I have just finished reading David Linthicum's column, "The Good, the RAD, and the Ugly" (DBMS, February 1997, page 22), which greatly interested me. I have been working on RAD projects since 1985, and I know only too well the types of problems that Linthicum describes. Fortunately, we managed to avoid most of them because of the way we have always run our projects.

In 1994, a group of companies in the U.K., interested in promoting the use of RAD, got together as a result of some well-publicized disasters. They wanted to come up with a public-domain method for how to use RAD successfully. The DSDM (Dynamic Systems Development Method) Consortium brought together experienced and inexperienced RAD practitioners from software houses, tool vendors, hardware vendors, and end-user organizations. Our goal was to come up with a "magic" recipe. In February 1995, version 1 of the DSDM was released. It is based on practical experience, both good and bad, and it serves as a framework for using RAD with repeatable success.

I have been involved with the consortium since its inception, and I was involved in one of the early adopter projects with The Boston Globe. The purpose of the early adopter projects was to verify the method and enable it to be revised in light of practical use of the framework. The result was the release of version 2 of DSDM in December 1995. The method does not say what tools to use or what design and analysis techniques to use but concentrates on providing a formula, or recipe, that -- as long as you follow all of the steps -- leads to a successful RAD project. The consortium started in the U.K. but has spread to a number of countries and now includes the U.S. A Web site at www.dsdm.org provides case studies, including The Boston Globe's, details of the consortium, its members, and where they can be contacted.

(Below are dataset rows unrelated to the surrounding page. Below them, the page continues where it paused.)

-- ==== Sys2Proof/Laws/Fields.lean ====
section
/-!
SUPPORT. The fields that no operation of WTU, RGM, TBI, OTA or the engine changes, one lemma per field and operation, for simp.
-/
namespace Sys2Proof.Machine
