-- ==== Sys2Proof/Laws/Memory.lean ====
section
/-!
SUPPORT. Every operation over buffer memory and the mailboxes keeps the canonical form of both, and the state right after reset
has it.
-/
namespace Sys2Proof.Machine

theorem State.reset_memoryOk : State.reset.memoryOk := ⟨by decide +kernel, by decide +kernel⟩

/-- The canonical form depends on buffer memory and the mailboxes alone. -/
theorem State.memoryOk_congr {s t : State} (hm : t.rgm.mem = s.rgm.mem) (ho : t.ota.mailboxes = s.ota.mailboxes)
    (h : s.memoryOk) : t.memoryOk := by
  unfold State.memoryOk at *
  rw [hm, ho]
  exact h

/-- Writing a word of a bank keeps the form. -/
theorem bankWrite_memoryOk (i : RegionId) (b w : Nat) (v : Word) {s : State} (h : s.memoryOk) :
    (bankWrite i b w v s).memoryOk := by
  unfold bankWrite
  split
  · split
    · exact ⟨WordMem.wf_write v s.rgm.mem ‹_› h.1, h.2⟩
    · exact h
  · exact h

/-- A mailbox replaced by one in canonical form. -/
theorem mailbox_memoryOk {s : State} (p : HostId) {m : WordMem} (hm : WordMem.wf mailboxWords m = true) (h : s.memoryOk) :
    (s.setOta { s.ota with mailboxes := put s.ota.mailboxes p m }).memoryOk := by
  refine ⟨h.1, fun q => ?_⟩
  show WordMem.wf mailboxWords (pick (put s.ota.mailboxes p m) q) = true
  rw [pick_put]
  split
  · exact hm
  · exact h.2 q

/-- A host's write to its mailbox keeps the form. -/
theorem writeMailbox_memoryOk (p : HostId) (j : Fin 256) (v : Word) {s : State} (h : s.memoryOk) :
    (writeMailbox p j v s).memoryOk := by
  unfold writeMailbox
  split
  · exact mailbox_memoryOk p (WordMem.wf_write v _ j.isLt (h.2 p)) h
  · exact h

/-- The word a request's READ brings into the mailbox keeps the form. -/
theorem storeRequestWord_memoryOk (r : RunningReq) (w : Word) {s : State} (h : s.memoryOk) :
    (storeRequestWord r w s).memoryOk := by
  unfold storeRequestWord
  split
  · exact mailbox_memoryOk r.owner (WordMem.wf_write w _ (‹_ ∧ _›).2 (h.2 r.owner)) h
  · exact h

/-- The word an IN window's READ brings into its bank keeps the form. -/
theorem storeWord_memoryOk (c : RunCopy) (w : Word) {s : State} (h : s.memoryOk) : (storeWord c w s).memoryOk := by
  unfold storeWord
  split
  · exact bankWrite_memoryOk _ _ _ _ h
  · exact h

/-- Clearing a mailbox keeps the form. -/
theorem clearMailbox_memoryOk (p : HostId) {s : State} (h : s.memoryOk) : (clearMailbox p s).memoryOk :=
  mailbox_memoryOk p rfl h

/-- Device reset leaves the form, from any state. -/
theorem deviceReset_memoryOk (s : State) : (deviceReset s).memoryOk :=
  State.memoryOk_congr (s := State.reset) rfl rfl State.reset_memoryOk

end Sys2Proof.Machine
end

Articles such as David Linthicum's help to highlight the pitfalls of not following a structured approach to RAD that cannot be done without good design and analysis. We have always said that with RAD you don't do anything different, you just do it in a different way. I look forward to reading his articles in the future. Keep up the good work.

Bob Longman
Origin UK Limited
rlongman@origin-at.co.uk

Backing Up Backups

Martin Rennhackkamp's column "Backup and Recovery" (DBMS, March 1997, page 73) was clear and concise. It has been my experience that Backup and Recovery becomes less than satisfactory, not because of the deficiency of the DBMS or utility tools but because of the lack of discipline either initially put into the Backup and Recovery Plan or more often in the ongoing monitoring and testing of the plan. Does this fit your experience?

Jim Cain
j_cain@earthlink.net

I can't agree with you more. I have found that the support section becomes slack in monitoring that the backups were correctly processed. Then, when you need the backups, they are close to useless. Also, when they have to apply the recovery part of the plan, the support people are clueless as to what to do. (The trained people have since moved on, and the new people haven't bothered to study and "practice" the recovery plan. OK, I'm exaggerating a bit to get my point across.) But that is why I tried to stress ongoing testing and "rehearsing" of the backup-and-recovery plan.
-- Martin Rennhackkamp

Microstrategy DSS Administrator Correction

Because of an editing mistake, an incorrect screen shot appeared in "March of the Data Marts" (DBMS, March 1997, page 58). A correct screen shot appears in this month's Soft Notes on page 44. We apologize for any misrepresentation.